My Top Souffl Secrets
This raspberry soufflé is SO LIGHT and FLUFFY! Impress guests with this quick, elegant dessert featuring vibrant frozen raspberries and a perfect airy texture.
Prep Time 20 minutes mins
Cook Time 20 minutes mins
Total Time 40 minutes mins
Course Dessert
Cuisine French
Ramekins
Mixing Bowls
Whisk
Spatula
Oven
- 250 g Frozen raspberries (1 cup)
- 80 g Sugar (total; 50g + 30g)
- 10 g Cornflour (cornstarch or maizena; 2 & a 1/2 tsp)
- 15 g Water (3 tsp)
- 4 Egg whites
- Butter for greasing the ramekins
- Icing sugar optional, for dusting before serving
- Additional sugar for dusting the ramekins
Preheat your oven to 190°C (375°F). Generously butter the insides of your ramekins, then dust with sugar to help soufflés rise and prevent sticking.

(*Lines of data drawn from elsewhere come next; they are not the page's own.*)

-- ==== Sys2Proof/Laws/State.lean ====
section
/-! SUPPORT. One lemma for each field and each named update of the state: what the update leaves. Reading a register after writing one. -/

set_option Elab.async false

namespace Sys2Proof.Machine
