-- ==== Sys2Proof/Laws/Raise.lean ====
section
/-! SUPPORT. What raising a fault source leaves alone: everything but the FCR's page and engine, the STICKY registers, the pending bits of MSI-X, the ring in memory, what leaves the device and the twin's outbox (R428 to R439). -/

set_option Elab.async false

namespace Sys2Proof.Machine

/-- An address whose register no raise touches: not an FCR register beyond a header, not a STICKY, not in the MSI-X pending bits. -/
def Calm (a : Nat) : Prop := ¬ (0x43000000 ≤ a ∧ a < 0x44000000 ∧ 0x100 ≤ a % 0x10000) ∧ a % 0x10000 ≠ 0x18 ∧ ¬ (0x41303000 ≤ a ∧ a < 0x41304000)

/-- The fields of a state that no raise touches. -/
structure Apart where
  pending : List Instr
  tcm : List Host.Cell
  now : Nat
  profile : Nat
  answer : Answer
  freeCount : Nat
  armed : List (Nat × Nat)
  awaiting : List (Nat × Nat)
  draining : List (Nat × Bool)
  held : List (Nat × W)
  latched : List (Nat × W)
  bus : BusState
  ctl : CtlState
  keys : KeyState
  board : BoardState
  fabric : FabricState
  geyser : GeyserState
  lanes : List (Nat × Lane)
  sdi : SdiState
  mac : MacState
  store : StoreState
  power : PowerState
  upd : UpdState
  engines : List (Nat × EngineRun)
  mon : MonState
  aud : AudState
  ref : RefState

def State.apart (s : State) : Apart :=
  ⟨s.pending, s.tcm, s.now, s.profile, s.answer, s.freeCount, s.armed, s.awaiting, s.draining, s.held, s.latched, s.bus, s.ctl, s.keys, s.board,
    s.fabric, s.geyser, s.lanes, s.sdi, s.mac, s.store, s.power, s.upd, s.engines, s.mon, s.aud, s.ref⟩

/-- s differs from b at most in what a raise may touch. -/
def State.Near (b s : State) : Prop := s.apart = b.apart ∧ ∀ a, Calm a → s.rd a = b.rd a

variable {b s : State}

theorem near_refl (b : State) : b.Near b := ⟨rfl, fun _ _ => rfl⟩

theorem near_trans {c : State} (h : b.Near s) (k : s.Near c) : b.Near c :=
  ⟨k.1.trans h.1, fun a ha => (k.2 a ha).trans (h.2 a ha)⟩

theorem near_wr (h : b.Near s) {x : Nat} {v : W} (hx : ¬ Calm x) : b.Near (s.wr x v) :=
  ⟨h.1, fun a ha => by
    have n : a ≠ x := fun e => hx (e ▸ ha)
    rw [State.rd_wr_ne s v n]; exact h.2 a ha⟩

theorem near_wrN (h : b.Near s) {x v : Nat} (hx : ¬ Calm x) : b.Near (s.wrN x v) := near_wr h hx
theorem near_setFld (h : b.Near s) {x hi lo v : Nat} (hx : ¬ Calm x) : b.Near (s.setFld x hi lo v) := near_wr h hx
theorem near_setBit (h : b.Near s) {x n : Nat} {v : Bool} (hx : ¬ Calm x) : b.Near (s.setBit x n v) := near_wr h hx
theorem near_bump (h : b.Near s) {x : Nat} (hx : ¬ Calm x) : b.Near (s.bump x) := near_wr h hx
theorem near_bumpSat (h : b.Near s) {x hi lo n : Nat} (hx : ¬ Calm x) : b.Near (s.bumpSat x hi lo n) := near_wr h hx
theorem near_orWord (h : b.Near s) {x v : Nat} (hx : ¬ Calm x) : b.Near (s.orWord x v) := near_wr h hx

theorem near_wrWords : ∀ {l : List Nat} {s : State} {x : Nat}, b.Near s → (∀ i, i < l.length → ¬ Calm (x + 4 * i)) → b.Near (s.wrWords x l)
  | [], _, _, h, _ => h
  | w :: l, s, x, h, hx => by
    refine near_wrWords (l := l) (near_wrN h (by simpa using hx 0 (by simp))) (fun i hi => ?_)
    have := hx (i + 1) (by simpa using hi)
    rwa [show x + 4 * (i + 1) = x + 4 + 4 * i by omega] at this

theorem near_wrBytes : ∀ {l : List Byte} {s : State} {x : Nat}, b.Near s → b.Near (s.wrBytes x l)
  | [], _, _, h => h
  | _ :: l, _, _, h => near_wrBytes (l := l) (s := _) ⟨h.1, h.2⟩

theorem near_send (h : b.Near s) {x : Sent} : b.Near (s.send x) := ⟨h.1, h.2⟩
theorem near_fcr (h : b.Near s) {f : FcrState} : b.Near { s with fcr := f } := ⟨h.1, h.2⟩
theorem near_fcr_twin (h : b.Near s) {f : FcrState} {w : TwinState} : b.Near { s with fcr := f, twin := w } := ⟨h.1, h.2⟩

theorem near_ite {c : Prop} {_ : Decidable c} {t u : State} (h : b.Near t) (k : b.Near u) : b.Near (if c then t else u) := by
  split <;> assumption

theorem near1_ite {β : Type} {c : Prop} {_ : Decidable c} {t u : State × β} (h : b.Near t.1) (k : b.Near u.1) : b.Near (if c then t else u).1 := by
  split <;> assumption

theorem near_foldl {β : Type} {f : State → β → State} (hf : ∀ t x, b.Near t → b.Near (f t x)) :
    ∀ {l : List β} {s : State}, b.Near s → b.Near (l.foldl f s)
  | [], _, h => h
  | _ :: l, _, h => near_foldl hf (l := l) (hf _ _ h)

/-! ### Addresses that are not calm -/

theorem not_calm_fcr {x : Nat} (h : 0x43000000 ≤ x) (k : x < 0x44000000) (o : 0x100 ≤ x % 0x10000) : ¬ Calm x := fun c => c.1 ⟨h, k, o⟩

theorem not_calm_sticky {p : Nat} (h : p % 0x10000 = 0) : ¬ Calm (hSTICKY p) := fun c => c.2.1 (by unfold hSTICKY; omega)

theorem not_calm_pba {v : Nat} (h : v < 512) : ¬ Calm (0x41303000 + 4 * (v / 32)) := fun c => c.2.2 (by omega)

theorem not_calm_rec {i : Nat} (h : i < 8) : ¬ Calm (recA i) := by
  unfold recA Reg.FCR_OPEN_REC; exact not_calm_fcr (by omega) (by omega) (by omega)

theorem pageAddr_mod (x k : Nat) : pageAddr x k % 0x10000 = 0 := by unfold pageAddr; omega
theorem pageOf_mod (a : Nat) : pageOf a % 0x10000 = 0 := by unfold pageOf; omega

theorem vectorOf_lt {p v : Nat} (h : s.vectorOf p = some v) : v < 512 := by
  have k : ∀ x : Nat, (if x / 0x8000 = 1 ∧ x % 512 ≤ 479 then some (x % 512) else none) = some v → v < 512 := fun x hx => by
    by_cases c : x / 0x8000 = 1 ∧ x % 512 ≤ 479
    · rw [if_pos c] at hx; cases hx; omega
    · rw [if_neg c] at hx; cases hx
  exact k _ h

/-! ### The operations of a raise -/

theorem notifyVector_near (h : b.Near s) {v : Nat} (hv : v < 512) : b.Near (s.notifyVector v) := by
  unfold State.notifyVector
  exact near_ite (near_setBit h (not_calm_pba hv)) (near_send h)

theorem stick_near (h : b.Near s) {p n : Nat} (hp : p % 0x10000 = 0) : b.Near (s.stick p n) := by
  have k : b.Near (s.setBit (hSTICKY p) n true) := near_setBit h (not_calm_sticky hp)
  unfold State.stick
  refine near_ite ?_ k
  split
  · rename_i v hv
    exact near_ite k (notifyVector_near k (vectorOf_lt hv))
  · exact k

theorem noteRaise_near (h : b.Near s) {src : Nat} : b.Near (s.noteRaise src) := by
  have k : b.Near (s.stick (pageAddr (srcBlock src) (srcPage src)) (16 + srcBit src)) := stick_near h (pageAddr_mod _ _)
  have b1 : srcPage src < 128 := Nat.mod_lt _ (by decide)
  have b2 : srcBit src < 32 := Nat.mod_lt _ (by decide)
  have b3 : srcBlock src < 16 := Nat.mod_lt _ (by decide)
  unfold State.noteRaise
  refine near_wrN (near_bump (near_ite (near_setFld (near_bump k ?_) ?_) k) ?_) ?_ <;>
    refine not_calm_fcr ?_ ?_ ?_ <;>
    simp only [Reg.FCR_E_CNT, Reg.FCR_E_INFO, Reg.FCR_BLK_RAISED, Reg.FCR_LAST_SRC] <;> omega

theorem watermark_near (h : b.Near s) {a l m y : Nat} (ha : ¬ Calm a) : b.Near (s.watermark a l m y) := by
  unfold State.watermark
  refine near_ite (near_ite (near_setBit (near_setBit h ha) ha) h)
    (near_ite (stick_near (near_bumpSat (near_setBit (near_setBit h ha) ha) ha) (pageOf_mod _)) h)

theorem ringMark_near (h : b.Near s) : b.Near s.ringMark := watermark_near h (not_calm_fcr (by decide) (by decide) (by decide))

theorem ringPut_near (h : b.Near s) : b.Near s.ringPut := by
  unfold State.ringPut
  refine near_ite (near_bump h (not_calm_fcr (by decide) (by decide) (by decide))) (near_ite (near_fcr (noteRaise_near (near_bump h (not_calm_fcr (by decide) (by decide) (by decide))))) ?_)
  refine near_ite (ringMark_near (near_fcr (near_bump (near_wrBytes ?_) (not_calm_fcr (by decide) (by decide) (by decide))))) (noteRaise_near h)
  exact near_ite (near_setBit h (not_calm_rec (by decide))) h

theorem stormCount_near (h : b.Near s) : b.Near s.stormCount := by
  unfold State.stormCount
  exact near_ite (noteRaise_near (near_bump (near_fcr h) (not_calm_fcr (by decide) (by decide) (by decide)))) (near_fcr h)

theorem closeRecord_near (h : b.Near s) : b.Near s.closeRecord := by
  unfold State.closeRecord
  exact stormCount_near (ringPut_near (near_bump (near_fcr h) (not_calm_fcr (by decide) (by decide) (by decide))))

theorem createRecord_near (h : b.Near s) {src sev : Nat} {forced late : Bool} : b.Near (s.createRecord src sev forced late) := by
  unfold State.createRecord
  have k : ∀ l : List Nat, l.length = 8 → b.Near (s.wrWords (recA 0) l) := fun l hl =>
    near_wrWords h (fun i hi => by
      have := not_calm_rec (i := i) (by omega)
      unfold recA Reg.FCR_OPEN_REC at this ⊢
      exact this)
  exact near_ite (stick_near (stick_near (near_fcr (k _ rfl)) (pageAddr_mod _ _)) (pageAddr_mod _ _))
    (stick_near (near_fcr (k _ rfl)) (pageAddr_mod _ _))

theorem mergeRecord_near (h : b.Near s) {src sev : Nat} {forced : Bool} : b.Near (s.mergeRecord src sev forced) := by
  have c : ∀ i, i < 8 → ¬ Calm (recA i) := fun i hi => not_calm_rec hi
  have k := near_bump h (x := Reg.FCR_MERGED_CNT) (not_calm_fcr (by decide) (by decide) (by decide))
  unfold State.mergeRecord
  refine near_fcr (near_orWord (near_setFld (near_orWord (near_orWord (near_orWord ?_ (c _ (by decide))) (c _ (by decide))) (c _ (by decide))) (c _ (by decide))) (c _ (by decide)))
  exact near_ite (noteRaise_near k) (near_bumpSat k (c _ (by decide)))

theorem deferCut_near (h : b.Near s) : b.Near s.deferCut := by
  unfold State.deferCut
  exact near_ite h (near_fcr_twin (near_wrN (near_wrN h (not_calm_fcr (by decide) (by decide) (by decide))) (not_calm_fcr (by decide) (by decide) (by decide))))

theorem trigger_near (h : b.Near s) {code : Nat} {always : Bool} : b.Near (s.trigger code always).1 := by
  have c : ∀ x, 0x43000000 ≤ x → x < 0x44000000 → 0x100 ≤ x % 0x10000 → ¬ Calm x := fun _ => not_calm_fcr
  unfold State.trigger
  refine near1_ite h (near1_ite (deferCut_near h) ?_)
  dsimp only
  refine near1_ite (near_wrN (near_bump h (c _ (by decide) (by decide) (by decide))) (c _ (by decide) (by decide) (by decide))) ?_
  exact near_fcr (near_send (near_bump (near_setBit (near_setFld (near_setFld h (c _ (by decide) (by decide) (by decide))) (c _ (by decide) (by decide) (by decide)))
        (c _ (by decide) (by decide) (by decide))) (c _ (by decide) (by decide) (by decide))))

theorem recordCut_near (h : b.Near s) : b.Near s.recordCut := by
  have k := trigger_near h (code := 1) (always := false)
  unfold State.recordCut
  exact near_ite (near_fcr (near_setFld k (not_calm_rec (by decide)))) (near_ite (near_fcr k) k)

theorem reach_near (h : b.Near s) {src : Nat} {forced late cut : Bool} : b.Near (s.reach src forced late cut).1 := by
  have m := mergeRecord_near h (src := src) (sev := s.sevEntry src % 4) (forced := forced)
  have c := createRecord_near h (src := src) (sev := s.sevEntry src % 4) (forced := forced) (late := late)
  unfold State.reach
  refine near1_ite (near1_ite (recordCut_near m) m) ?_
  exact near_ite (closeRecord_near (near_ite (recordCut_near c) c)) (near_ite (recordCut_near c) c)

/-- A raise of any source leaves alone what Near compares. -/
theorem raiseAs_near (h : b.Near s) {src : Nat} {forced : Bool} : b.Near (s.raiseAs src forced) := by
  have k := noteRaise_near h (src := src)
  unfold State.raiseAs
  exact near_ite k (near_ite (near_fcr k) (near_ite (reach_near (noteRaise_near (reach_near k))) (reach_near k)))

theorem raise_near (h : b.Near s) {src : Nat} : b.Near (s.raise src) := raiseAs_near h

theorem raiseAll_near (h : b.Near s) {l : List Nat} : b.Near (s.raiseAll l) := near_foldl (fun _ _ k => raise_near k) h

theorem raiseIf_near (h : b.Near s) {c : Bool} {src : Nat} : b.Near (s.raiseIf c src) := by
  unfold State.raiseIf
  exact near_ite (raise_near h) h

theorem snapshot_near (h : b.Near s) {code : Nat} {always : Bool} : b.Near (s.snapshot code always) := by
  unfold State.snapshot
  exact near_ite (raise_near (trigger_near h)) (trigger_near h)

/-- A register of a calm address reads after a raise as it did before. -/
theorem State.rd_raise (s : State) (src : Nat) {a : Nat} (h : Calm a) : (s.raise src).rd a = s.rd a := (raise_near (near_refl s)).2 a h

theorem State.apart_raise (s : State) (src : Nat) : (s.raise src).apart = s.apart := (raise_near (near_refl s)).1

end Sys2Proof.Machine
end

In a saucepan over medium heat, combine frozen raspberries, 50g of sugar, cornflour, and water. Cook until well combined and heated through. Let cool slightly, then blend until smooth.
In a clean bowl, whisk egg whites until soft peaks form. Gradually add remaining 30g sugar while whisking until stiff peaks form.
Gently fold the raspberry mixture into the whipped egg whites, being careful not to deflate the egg whites for a light texture.
Spoon the soufflé mixture into prepared ramekins, filling about three-quarters full to allow room for rising.
Bake in preheated oven for 15-20 minutes, or until puffed and golden on top. Do not open the oven door during baking to prevent collapsing.
Remove soufflés from oven and dust with icing sugar if desired. Serve immediately for best texture and presentation.
- Use room temperature egg whites for better volume and whipping.
- Ensure all mixing bowls and utensils are clean and dry to achieve stiff peaks.
- Dust ramekins with sugar for a caramelized crust and to prevent sticking.
- Serve soufflés immediately out of the oven to enjoy the best rise and texture.
- Try swapping frozen raspberries with other fruits like blueberries or strawberries for variety.